Traumatic brain injury results in diffuse axonal injury and the ensuing maladaptive alterations in network function are associated with incomplete recovery and persistent disability. Despite the importance of axonal injury as an endophenotype in TBI, there is no biomarker that can measure the aggregate and region-specific burden of axonal injury. Normative modeling is an emerging quantitative case-control technique that can capture region-specific and aggregate deviations in brain networks at the individual patient level. Our objective was to apply normative modeling in TBI to study deviations in brain networks after primarily complicated mild TBI and study its relationship with other validated measures of injury severity, burden of post-TBI symptoms, and functional impairment.

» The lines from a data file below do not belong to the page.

-- ==== Sys2Proof/Laws/Mailbox.lean ====
section
/-! SUPPORT. Laws of the life of a mailbox command: what acceptance and completion change, and that a command that runs is its
own effect on the accepted state. -/

namespace Sys2Proof.Machine

/-! ### Mailboxes by name -/

theorem find_mapKey (l : List (Mbx × Mailbox)) (m : Mbx) (f : Mailbox → Mailbox) :
    (l.map fun x => if x.1 == m then (x.1, f x.2) else x).find? (fun x => x.1 == m) =
      (l.find? fun x => x.1 == m).map fun x => (x.1, f x.2) := by
  induction l with
  | nil => rfl
  | cons x t ih =>
    rw [List.map_cons, List.find?_cons, List.find?_cons]
    by_cases h : x.1 == m
    · rw [if_pos h]; simp only [h, Option.map_some]
    · rw [if_neg h]; simp only [h, ih]

theorem find_mapKey_ne (l : List (Mbx × Mailbox)) {m k : Mbx} (hne : k ≠ m) (f : Mailbox → Mailbox) :
    (l.map fun x => if x.1 == m then (x.1, f x.2) else x).find? (fun x => x.1 == k) = l.find? fun x => x.1 == k := by
  induction l with
  | nil => rfl
  | cons x t ih =>
    rw [List.map_cons, List.find?_cons, List.find?_cons]
    by_cases h : x.1 == m
    · have hk : (x.1 == k) = false := by
        have := beq_iff_eq.1 h
        subst this
        exact beq_eq_false_iff_ne.2 fun e => hne e.symm
      rw [if_pos h]; simp only [hk, ih]
    · rw [if_neg h, ih]

/-- A mailbox that exists is found. -/
theorem State.find_mbox {s : State} {m : Mbx} (h : s.umpire.mboxes.map (·.1) = allMbx) (hm : m ∈ allMbx) :
    ∃ x, s.umpire.mboxes.find? (fun x => x.1 == m) = some x := by
  rw [← h] at hm
  obtain ⟨x, hx, rfl⟩ := List.mem_map.1 hm
  exact Option.isSome_iff_exists.1 (List.find?_isSome.2 ⟨x, hx, by simp⟩)

/-- An update of a mailbox that exists. -/
theorem State.mbox_modMbox {s : State} {m : Mbx} (h : s.umpire.mboxes.map (·.1) = allMbx) (hm : m ∈ allMbx)
    (f : Mailbox → Mailbox) : (s.modMbox m f).mbox m = f (s.mbox m) := by
  obtain ⟨x, hx⟩ := State.find_mbox h hm
  simp only [State.mbox, State.modMbox, find_mapKey, hx, Option.map_some, Option.getD_some]

/-- An update of one mailbox leaves the others alone. -/
theorem State.mbox_modMbox_ne (s : State) {m k : Mbx} (hne : k ≠ m) (f : Mailbox → Mailbox) :
    (s.modMbox m f).mbox k = s.mbox k := by
  simp only [State.mbox, State.modMbox, find_mapKey_ne _ hne]

@[simp] theorem State.modMbox_keys (s : State) (m : Mbx) (f : Mailbox → Mailbox) :
    (s.modMbox m f).umpire.mboxes.map (·.1) = s.umpire.mboxes.map (·.1) := by
  simp only [State.modMbox, List.map_map]
  congr 1
  funext x
  simp only [Function.comp]
  split <;> rfl

/-- The mailboxes are all that a mailbox depends on. -/
theorem State.mbox_congr {s t : State} (h : t.umpire.mboxes = s.umpire.mboxes) (m : Mbx) : t.mbox m = s.mbox m := by
  simp only [State.mbox, h]
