-- ==== Sys2Proof/Laws/KeepOperands.lean ====
section
/-! SUPPORT. Every operation of Machine/Operands.lean on the state keeps what `Keeps` names. -/

namespace Sys2Proof.Machine

theorem State.submit_keeps {still : Bool} {base : State} {s : State} (m : Mbx) (hk : Keeps still base s) :
    Keeps still base (State.submit s m) := by
  unfold State.submit
  try dsimp only
  repeat' first
    | with_reducible assumption | intro _ | with_reducible apply Keeps.modMbox | with_reducible apply Keeps.modUmpire
    | with_reducible apply Keeps.ite | exact rfl

theorem State.writeCtl_keeps {still : Bool} {base : State} {s : State} (m : Mbx) (v : Nat) (hk : Keeps still base s) :
    Keeps still base (State.writeCtl s m v) := by
  unfold State.writeCtl
  try dsimp only
  repeat' first
    | with_reducible assumption | intro _ | with_reducible apply State.submit_keeps | with_reducible apply Keeps.modMbox
    | with_reducible apply Keeps.ite

theorem State.writeImage_keeps {still : Bool} {base : State} {s : State} (m : Mbx) (off : Nat) (data : List Byte)
    (hk : Keeps still base s) :
    Keeps still base (State.writeImage s m off data) := by
  unfold State.writeImage
  try dsimp only
  repeat' first
    | with_reducible assumption | intro _ | with_reducible apply State.writeCtl_keeps | with_reducible apply Keeps.modMbox
    | with_reducible apply Keeps.ite | with_reducible apply Keeps.foldl | with_reducible apply Keeps.foldl_fst

end Sys2Proof.Machine
end

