-- ==== Sys2Proof/Laws/KeepFuse.lean ====
section
/-! SUPPORT. Every operation of Machine/Fuse.lean on the state keeps what `Keeps` names. -/

namespace Sys2Proof.Machine

/-- Blowing fuses leaves blown fuses blown. -/
theorem Fuses.blow_stillBlown (f : Fuses) (i : Nat) : f.StillBlown (f.blow i) := by
  intro h
  refine ⟨Mem.write_wf h _ _, fun a => ?_⟩
  unfold Fuses.blow
  dsimp only
  rw [Mem.read_write h]
  split
  · next he => subst he; ext j hj; simp; intro ha; exact .inl ha
  · exact BitVec.and_self

theorem Fuses.blowList_stillBlown (l : List Nat) (f : Fuses) (stuck : Nat → Bool) : f.StillBlown (f.blowList stuck l).1 := by
  induction l generalizing f with
  | nil => exact .refl f
  | cons i t ih =>
    unfold Fuses.blowList
    split
    · exact .refl f
    · exact (f.blow_stillBlown i).trans (ih _)

theorem State.program_keeps {still : Bool} {base : State} {s : State} (j : FuseJob) (todo : List Nat) (status : Nat)
    (hk : Keeps still base s) :
    Keeps still base (State.program s j todo status) := by
  unfold State.program
  dsimp only
  apply State.markReady_keeps
  refine Keeps.modUmpire ?_ fun u => rfl
  exact (hk.setFuses (fun h => Fuses.blowList_stillBlown _ _ _ h)).setFreeCount _

theorem State.fuseRun_keeps {still : Bool} {base : State} {s : State} (hk : Keeps still base s) :
    Keeps still base (State.fuseRun s) := by
  unfold State.fuseRun
  try dsimp only
  repeat' first
    | with_reducible assumption | intro _ | with_reducible apply State.program_keeps | split

theorem State.fuseStop_keeps {still : Bool} {base : State} {s : State} (status : Nat) (hk : Keeps still base s) :
    Keeps still base (State.fuseStop s status) := by
  unfold State.fuseStop
  try dsimp only
  repeat' first
    | with_reducible assumption | intro _ | with_reducible apply State.program_keeps | with_reducible apply Keeps.setFreeCount
    | split

end Sys2Proof.Machine
end

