-- ==== Sys2Proof/Laws/KeepServe.lean ====
section
/-! SUPPORT. Every operation of Machine/Serve.lean on the state keeps what `Keeps` names. -/

namespace Sys2Proof.Machine

theorem State.untear_keeps {still : Bool} {base : State} {s : State} (r : Req) (hk : Keeps still base s) :
    Keeps still base (State.untear s r) := by
  unfold State.untear
  try dsimp only
  repeat' first
    | with_reducible assumption | intro _ | with_reducible apply Keeps.modLease | with_reducible apply Keeps.setLeases
    | with_reducible apply Keeps.ite | split

theorem State.addReq_keeps {still : Bool} {base : State} {s : State} (r : Req) (hk : Keeps still base s) :
    Keeps still base (State.addReq s r) := by
  unfold State.addReq
  try dsimp only
  repeat' first
    | with_reducible assumption | intro _ | with_reducible apply Keeps.setNextReq | with_reducible apply Keeps.setReqs

theorem State.engineWrite_keeps {still : Bool} {base : State} {s : State} (e : Nat) (j : Nat) (addr : Nat) (data : List Byte)
    (hk : Keeps still base s) :
    Keeps still base (State.engineWrite s e j addr data) := by
  unfold State.engineWrite
  try dsimp only
  repeat' first
    | with_reducible assumption | intro _ | with_reducible apply State.countAccess_keeps
    | with_reducible apply State.addReq_keeps | with_reducible apply Keeps.modCur | with_reducible apply Keeps.ite | split

theorem State.engineDone_keeps {still : Bool} {base : State} {s : State} (e : Nat) (j : Nat) (r : Req) (st : Nat)
    (data : Option (List Byte)) (hk : Keeps still base s) :
    Keeps still base (State.engineDone s e j r st data) := by
  unfold State.engineDone
  try dsimp only
  repeat' first
    | with_reducible assumption | intro _ | with_reducible apply State.fail_keeps
    | with_reducible apply State.engineWrite_keeps | with_reducible apply Keeps.modCur | with_reducible apply Keeps.ite
    | split

theorem State.modBolt_keeps {still : Bool} {base : State} {s : State} (e : Nat) (f : BoltJob → BoltJob)
    (hk : Keeps still base s) :
    Keeps still base (State.modBolt s e f) := by
  unfold State.modBolt
  try dsimp only
  repeat' first
    | with_reducible assumption | intro _ | with_reducible apply Keeps.modJob

theorem State.boltFetched_keeps {still : Bool} {base : State} {s : State} (e : Nat) (n : Nat) (data : Option (List Byte))
    (hk : Keeps still base s) :
    Keeps still base (State.boltFetched s e n data) := by
  unfold State.boltFetched
  try dsimp only
  repeat' first
    | with_reducible assumption | intro _ | with_reducible apply State.modBolt_keeps

theorem State.boltWrote_keeps {still : Bool} {base : State} {s : State} (e : Nat) (n : Nat) (st : Nat)
    (hk : Keeps still base s) :
    Keeps still base (State.boltWrote s e n st) := by
  unfold State.boltWrote
  try dsimp only
  repeat' first
    | with_reducible assumption | intro _ | with_reducible apply State.modBolt_keeps | with_reducible apply Keeps.ite

theorem State.pushCpl_keeps {still : Bool} {base : State} {s : State} (p : Nat) (c : Cpl) (hk : Keeps still base s) :
    Keeps still base (State.pushCpl s p c) := by
  unfold State.pushCpl
  try dsimp only
  repeat' first
    | with_reducible assumption | intro _ | with_reducible apply Keeps.modPort

theorem State.leaveFill_keeps {still : Bool} {base : State} {s : State} (id : Nat) (r : Req) (hk : Keeps still base s) :
    Keeps still base (State.leaveFill s id r) := by
  unfold State.leaveFill
  try dsimp only
  repeat' first
    | with_reducible assumption | intro _ | with_reducible apply Keeps.modTier | with_reducible apply Keeps.ite | split

theorem State.finishReq_keeps {still : Bool} {base : State} {s : State} (id : Nat) (r : Req) (st : Nat) (data : Option
    (List Byte)) (hk : Keeps still base s) :
    Keeps still base (State.finishReq s id r st data) := by
  unfold State.finishReq
  try dsimp only
  repeat' first
    | with_reducible assumption | intro _ | with_reducible apply State.engineDone_keeps
    | with_reducible apply State.boltFetched_keeps | with_reducible apply State.boltWrote_keeps
    | with_reducible apply State.pushCpl_keeps | with_reducible apply State.leaveFill_keeps
    | with_reducible apply Keeps.modJob | with_reducible apply Keeps.setReqs | with_reducible apply Keeps.ite | split

theorem State.leaveClear_keeps {still : Bool} {base : State} {s : State} (e : Nat) (locs : List Loc) (hk : Keeps still base s) :
    Keeps still base (State.leaveClear s e locs) := by
  unfold State.leaveClear
  try dsimp only
  repeat' first
    | with_reducible assumption | intro _ | with_reducible apply Keeps.modExt

theorem State.writeMeetsCopy_keeps {base : State} {s : State} (r : Req) (at_ : Nat × Nat) (hk : Keeps false base s) :
    Keeps false base (State.writeMeetsCopy s r at_) := by
  unfold State.writeMeetsCopy
  try dsimp only
  repeat' first
    | with_reducible assumption | intro _ | with_reducible apply State.modPage_keeps
    | with_reducible apply State.commitItem_keeps | with_reducible apply State.dropCopy_keeps
    | with_reducible apply Keeps.modTier | with_reducible apply Keeps.ite | split

theorem State.repairedBy_keeps {still : Bool} {base : State} {s : State} (x : Extent) (r : Req) (hk : Keeps still base s) :
    Keeps still base (State.repairedBy s x r) := by
  unfold State.repairedBy
  try dsimp only
  repeat' first
    | with_reducible assumption | intro _ | with_reducible apply State.undamage_keeps | with_reducible apply Keeps.modRas
    | with_reducible apply Keeps.ite | split

theorem State.becomeVisible_keeps {base : State} {s : State} (id : Nat) (r : Req) (at_ : Nat × Nat) (hk : Keeps false base s) :
    Keeps false base (State.becomeVisible s id r at_) := by
  unfold State.becomeVisible
  try dsimp only
  repeat' first
    | with_reducible assumption | intro _ | with_reducible apply State.modPage_keeps
    | with_reducible apply State.endFill_keeps | with_reducible apply State.untear_keeps
    | with_reducible apply State.writeMeetsCopy_keeps | with_reducible apply State.repairedBy_keeps
    | with_reducible apply Keeps.modExt | with_reducible apply Keeps.modTier | with_reducible apply Keeps.ite | split

theorem State.malformedAt_keeps {still : Bool} {base : State} {s : State} (e : Nat) (b : Nat) (x : Extent) (near : Bool)
    (hk : Keeps still base s) :
    Keeps still base (State.malformedAt s e b x near) := by
  unfold State.malformedAt
  try dsimp only
  repeat' first
    | with_reducible assumption | intro _ | with_reducible apply State.damageBlock_keeps | with_reducible apply Keeps.modRas
    | with_reducible apply Keeps.ite | with_reducible apply Keeps.foldl | with_reducible apply Keeps.foldl_fst

theorem State.foundMalformed_keeps {still : Bool} {base : State} {s : State} (x : Extent) (r : Req) (hk : Keeps still base s) :
    Keeps still base (State.foundMalformed s x r) := by
  unfold State.foundMalformed
  try dsimp only
  repeat' first
    | with_reducible assumption | intro _ | with_reducible apply State.malformedAt_keeps

theorem State.endRead_keeps {still : Bool} {base : State} {s : State} (id : Nat) (r : Req) (x : Extent)
    (hk : Keeps still base s) :
    Keeps still base (State.endRead s id r x) := by
  unfold State.endRead
  try dsimp only
  repeat' first
    | with_reducible assumption | intro _ | with_reducible apply State.finishReq_keeps
    | with_reducible apply State.foundMalformed_keeps | with_reducible apply Keeps.ite | split

theorem State.advanceWrite_keeps {still : Bool} {base : State} {s : State} (id : Nat) (r : Req) (x : Extent)
    (hk : Keeps still base s) :
    Keeps still base (State.advanceWrite s id r x) := by
  unfold State.advanceWrite
  try dsimp only
  repeat' first
    | with_reducible assumption | intro _ | with_reducible apply State.finishReq_keeps
    | with_reducible apply State.foundMalformed_keeps | with_reducible apply Keeps.modReq | with_reducible apply Keeps.ite
    | split

theorem State.advance_keeps {still : Bool} {base : State} {s : State} (id : Nat) (hk : Keeps still base s) :
    Keeps still base (State.advance s id) := by
  unfold State.advance
  try dsimp only
  repeat' first
    | with_reducible assumption | intro _ | with_reducible apply State.finishReq_keeps
    | with_reducible apply State.endRead_keeps | with_reducible apply State.advanceWrite_keeps
    | with_reducible apply Keeps.ite | split

theorem State.serveMbx_keeps {still : Bool} {base : State} {s : State} (id : Nat) (r : Req) (hk : Keeps still base s) :
    Keeps still base (State.serveMbx s id r) := by
  unfold State.serveMbx
  try dsimp only
  repeat' first
    | with_reducible assumption | intro _ | with_reducible apply State.writeImage_keeps
    | with_reducible apply State.finishReq_keeps | with_reducible apply Keeps.ite | split

theorem State.takeFill_keeps {still : Bool} {base : State} {s : State} (id : Nat) (r : Req) (hk : Keeps still base s) :
    Keeps still base (State.takeFill s id r) := by
  unfold State.takeFill
  try dsimp only
  repeat' first
    | with_reducible assumption | intro _ | with_reducible apply Keeps.modTier | with_reducible apply Keeps.ite | split

theorem State.planWrite_keeps {still : Bool} {base : State} {s : State} (id : Nat) (r : Req) (hk : Keeps still base s) :
    Keeps still base (State.planWrite s id r) := by
  unfold State.planWrite
  try dsimp only
  repeat' first
    | with_reducible assumption | intro _ | with_reducible apply State.takeFill_keeps | with_reducible apply Keeps.modReq

theorem State.lostRead_keeps {still : Bool} {base : State} {s : State} (r : Req) (hk : Keeps still base s) :
    Keeps still base (State.lostRead s r) := by
  unfold State.lostRead
  try dsimp only
  repeat' first
    | with_reducible assumption | intro _ | with_reducible apply State.damageBlock_keeps | with_reducible apply Keeps.ite
    | split

theorem State.pumpOne_keeps {still : Bool} {base : State} {s : State} (id : Nat) (hk : Keeps still base s) :
    Keeps still base (State.pumpOne s id) := by
  unfold State.pumpOne
  try dsimp only
  repeat' first
    | with_reducible assumption | intro _ | with_reducible apply State.finishReq_keeps
    | with_reducible apply State.serveMbx_keeps | with_reducible apply State.planWrite_keeps
    | with_reducible apply State.lostRead_keeps | with_reducible apply Keeps.ite | split

theorem State.pump_keeps {still : Bool} {base : State} {s : State} (hk : Keeps still base s) :
    Keeps still base (State.pump s) := by
  unfold State.pump
  try dsimp only
  repeat' first
    | with_reducible assumption | intro _ | with_reducible apply State.pumpOne_keeps | with_reducible apply Keeps.foldl
    | with_reducible apply Keeps.foldl_fst

theorem State.useRanks_keeps {still : Bool} {base : State} {s : State} (ls : List Loc) (hk : Keeps still base s) :
    Keeps still base (State.useRanks s ls) := by
  unfold State.useRanks
  try dsimp only
  repeat' first
    | with_reducible assumption | intro _ | with_reducible apply Keeps.setFar | with_reducible apply Keeps.ite | split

We analyzed 70 T1-weighted and diffusion-weighted MRIs longitudinally collected from 35 individuals with primarily complicated mild TBI during the subacute and chronic post-injury periods. Each individual underwent longitudinal blood sampling to characterize blood protein biomarkers of axonal and glial injury and assessment of post-injury recovery in the subacute and chronic periods. By comparing the MRI data of individual TBI participants with 35 uninjured controls, we estimated the longitudinal change in structural brain network deviations. We compared network deviation with independent measures of acute intracranial injury estimated from head CT and blood protein biomarkers. Using elastic net regression models, we identified brain regions in which deviations present in the subacute period predict chronic post-TBI symptoms and functional status.
Post-injury structural network deviation was significantly higher than controls in both subacute and chronic periods, associated with an acute CT lesion and subacute blood levels of glial fibrillary acid protein (r = 0.5, p = 0.008) and neurofilament light (r = 0.41, p = 0.02). Longitudinal change in network deviation associated with change in functional outcome status (r = -0.51, p = 0.003) and post-concussive symptoms (BSI: r = 0.46, p = 0.03; RPQ: r = 0.46, p = 0.02). The brain regions where the node deviation index measured in the subacute period predicted chronic TBI symptoms and functional status corresponded to areas known to be susceptible to neurotrauma.
Normative modeling can capture structural network deviations, which may be useful in estimating the aggregate and region-specific burden of network changes induced by TAI. If validated in larger studies, structural network deviation scores could be useful for enrichment of clinical trials of targeted TAI-directed therapies.
创伤性脑损伤导致弥漫性轴索损伤,随之而来的网络功能适应性改变与不完全恢复和持续性残疾有关。尽管轴索损伤作为 TBI 的一个表型很重要,但目前还没有一种生物标志物可以测量轴索损伤的总体和特定区域负担。规范建模是一种新兴的定量病例对照技术,可以在个体患者水平上捕捉脑网络的特定区域和总体偏差。我们的目标是将规范建模应用于 TBI 中,以研究原发性复杂轻度 TBI 后的脑网络偏差,并研究其与其他已验证的损伤严重程度、创伤后症状负担和功能障碍的测量指标的关系。
我们对 35 名原发性复杂轻度 TBI 患者的 70 次 T1 加权和扩散加权 MRI 进行了纵向分析,这些患者在亚急性期和慢性期后均接受了随访。每位患者均进行了纵向血液采样,以检测轴索和神经胶质损伤的血液蛋白生物标志物,并评估亚急性期和慢性期的损伤后恢复情况。通过将个体 TBI 参与者的 MRI 数据与 35 名未受伤的对照者进行比较,我们估计了结构脑网络偏差的纵向变化。我们将网络偏差与头部 CT 估计的急性颅内损伤和血液蛋白生物标志物进行了比较。使用弹性网回归模型,我们确定了在亚急性期出现偏差的脑区,这些偏差可以预测慢性创伤后症状和功能状态。
与对照组相比,亚急性期和慢性期的损伤后结构网络偏差均显著升高,与急性 CT 病变和亚急性期的血胶质纤维酸性蛋白水平(r=0.5,p=0.008)和神经丝轻链(r=0.41,p=0.02)相关。网络偏差的纵向变化与功能结局状态的变化相关(r=-0.51,p=0.003)和创伤后症状(BSI:r=0.46,p=0.03;RPQ:r=0.46,p=0.02)。在亚急性期测量的节点偏差指数预测慢性 TBI 症状和功能状态的脑区与已知易受神经创伤影响的区域相对应。
规范建模可以捕捉结构网络偏差,这可能有助于估计 TAI 引起的网络变化的总体和特定区域负担。如果在更大的研究中得到验证,结构网络偏差评分可能有助于富集针对 TAI 的靶向治疗的临床试验。